The distribution of Chinese varieties are scattered throughout the archipelago. On North Sumatra, Riau, Riau Islands and Jambi, two varieties of Hokkien exist, Medan Hokkien and Riau Hokkien, which incorporate local and Indonesian vocabulary. Hakka is concentrated in Bangka-Belitung, South Sumatra, Jakarta and West Kalimantan where they form a significant part of the local population. Meanwhile, Pontianak to Ketapang, Kendawangan on the southern tip of West Kalimantan is populated by Teochew speakers. Cantonese and, more recently, Mandarin have been used in Chinese-language schools and both variants are found in major cities such as Jakarta, Medan, Batam and Surabaya, with Mandarin usage increasing with recent arrivals from China (especially in the North China and Taiwan）, as well as Cantonese speakers originating from Guangdong, Guangxi, Hong Kong and Macau. Younger generations of Indonesian Chinese are generally fluent in Standard Indonesian, with some being fluent in English, local Chinese languages and even local native Austronesian languages (Javanese, Sundanese, etc.). Meanwhile, the older generations are only fluent in their native Chinese languages and Indonesian.

===Singapore===

Singapore has an ethnic Chinese majority population, with Mandarin recognized as one of its official languages. The Singaporean Chinese community do not consider themselves as 'overseas Chinese' but rather as 'Singaporean Chinese', with an emphasis on their national identification and distinct culture. Furthermore, simplified Chinese characters are used in contrast to other overseas Chinese communities, which almost exclusively use traditional Chinese characters. Although the majority of ethnic Chinese in Singapore are predominantly of Hokkien descent and Hokkien has historically been the most spoken Chinese variety, the government of Singapore discourages the usage of non-Mandarin Chinese varieties through the Speak Mandarin Campaign (SMC). The Singaporean government also actively promotes English as the common language of the multiracial society of Singapore, with younger Chinese Singaporeans being mostly bilingual in Mandarin and English, while the older generations speak other Chinese varieties.
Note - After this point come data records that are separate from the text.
/-- CYCLE_START (R14): the device begins cycle n, or records what it waits for. The last cycle of a re-run is the one below
REPLAY_LIMIT (R141 order 6). -/
def execCycleStart (errs : List EccErr) (s : State) : Host.Outcome State Fault Refusal :=
  if s.rc.begun then
    if s.live ∧ ¬ s.rc.stepping ∧ ¬ s.stopping then ok s.trySteps else ok s
  else if s.rc.state = .replaying ∧ s.rc.ecn = s.rd64 Reg.REPLAY_LIMIT_LO ∧ s.rc.rewind.isNone ∧ ¬ s.rc.halting then
    if s.rc.sealNext = s.rc.ecn then ok (s.enterPaused s.rc.ecn) else ok s
  else if ¬ s.mayBegin then ok s
  else if ¬ s.sealHeld then ok (s.setWaits [.seal])
  else
    let s := if s.rc.waits.any (fun w => w.1 = .seal) then s.count Reg.SEAL_WAIT_EVENTS 0 32 1 else s
    let l := s.paceLacking
    let s := s.setWaits (l.map .pace)
    if ¬ l.isEmpty then ok s
    else
      let s := s.wakeFabric
      if s.live then ok (s.beginCycle errs) else ok s

/-! ## Commit (R16 orders 6 and 7) -/

/-- Every send of the cycle is accepted (R15): no word assembled here waits for a frame. -/
def State.sendsAccepted (s : State) : Bool :=
  (List.range 8).all (fun p => !(s.link p).framer.any (fun w => w.own && w.cycle = s.rc.ecn && w.gen = s.net.gen))

/-- The bank rotates (R45, R46): the next bank takes the current one with the next-state writes over it. -/
def State.rotate (s : State) : State :=
  let cur := s.bank s.rc.curBank
  let nb := (s.rc.curBank + 1) % s.nBanks
  let new := s.clusters.foldl (fun m e => e.2.next.foldl (fun m w =>
    match w.2 with
    | some v => m.set (fun _ => false) (e.1 * 65536 + w.1) v
    | none => m) m) cur
  { s with banks := s.banks.set (fun _ => []) nb new, rc := { s.rc with curBank := nb } }

/-- The DMB writes of a cluster's log are applied in issue order, each with its undo entry (R119). -/
def State.applyDmLog (s : State) (c : Nat) : State :=
  (s.cl c).dmLog.foldl (fun s e =>
    let k := c * 32768 + e.1
    let old := s.dmb.get (fun _ => 0) k
    let s := { s with dmb := s.dmb.set (fun _ => 0) k (mergeBytes e.2.1 old e.2.2) }
    s.modRec s.rc.ecn fun r => { r with undo := (c, e.1, old) :: r.undo }) s

/-- The sources that lose their head word at the commit (R97), ascending. -/
def State.poppedSources (s : State) : List Nat :=
  (List.range 24).filter (fun src => s.clusters.any (fun e =>
    e.2.windows.any (fun w => w.2.source = src && w.2.pop && w.2.word.isSome)))

/-- A source loses its head word (R97, R249). -/
def State.popSource (s : State) (src : Nat) : State :=
  if src < 16 then s.wr64 (Reg.MP_IN_HEAD_POS_LO src) (s.rd64 (Reg.MP_IN_HEAD_POS_LO src) + 1)
  else s.lynxPop (src - 16)

/-- At commit the entries tagged n become EMPTY (R52). -/
def State.releaseInbox (s : State) (t : Nat) : State :=
  { s with inbox := s.inbox.filterMap (fun e =>
      let l := e.2.filter (fun x => x.1 ≠ t)
      if l = [] then none else some (e.1, l)) }

/-- The words pushed in the cycle, in ascending cluster order (R92). -/
def State.pushedWords (s : State) : List OutWord :=
  s.clusters.flatMap (fun e => e.2.pushed.filterMap (fun p => p.2.map (fun v => ⟨p.1, e.1, v⟩)))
Under the SMC policy, all nationally produced non-Mandarin Chinese TV and radio programs were stopped after 1979. Additionally, Hong Kong (Cantonese) and Taiwanese (Hokkien) dramas are unavailable in their original languages on non-cable TV. Nevertheless, since the government restriction on non-Mandarin media was relaxed in the mid-1990s, these media have become available once on again on cable TV and sold in stores. However, only Cantonese seems to have benefited from this uplift, thanks to a large following of Hong Kong popular culture, such as television dramas, cinema and Cantopop.

===Brunei===

The Chinese community makes up approximately 12% of the country's total population, the fourth largest concentration of overseas Chinese in the world. Chinese immigrants who have settled here mostly come from the Southern parts of China, notably regions associated with the Min language group. A distinct culture has developed with many Chinese people speaking in a mix three languages - Malay as required in primary to secondary education, English as required in all educational and professional contexts and Chinese as an important part of identity. This spoken mix of Chinese, English and Malay is comparably similar to the Singlish spoken by Singaporeans and other forms of creolic English spoken by Malaysia.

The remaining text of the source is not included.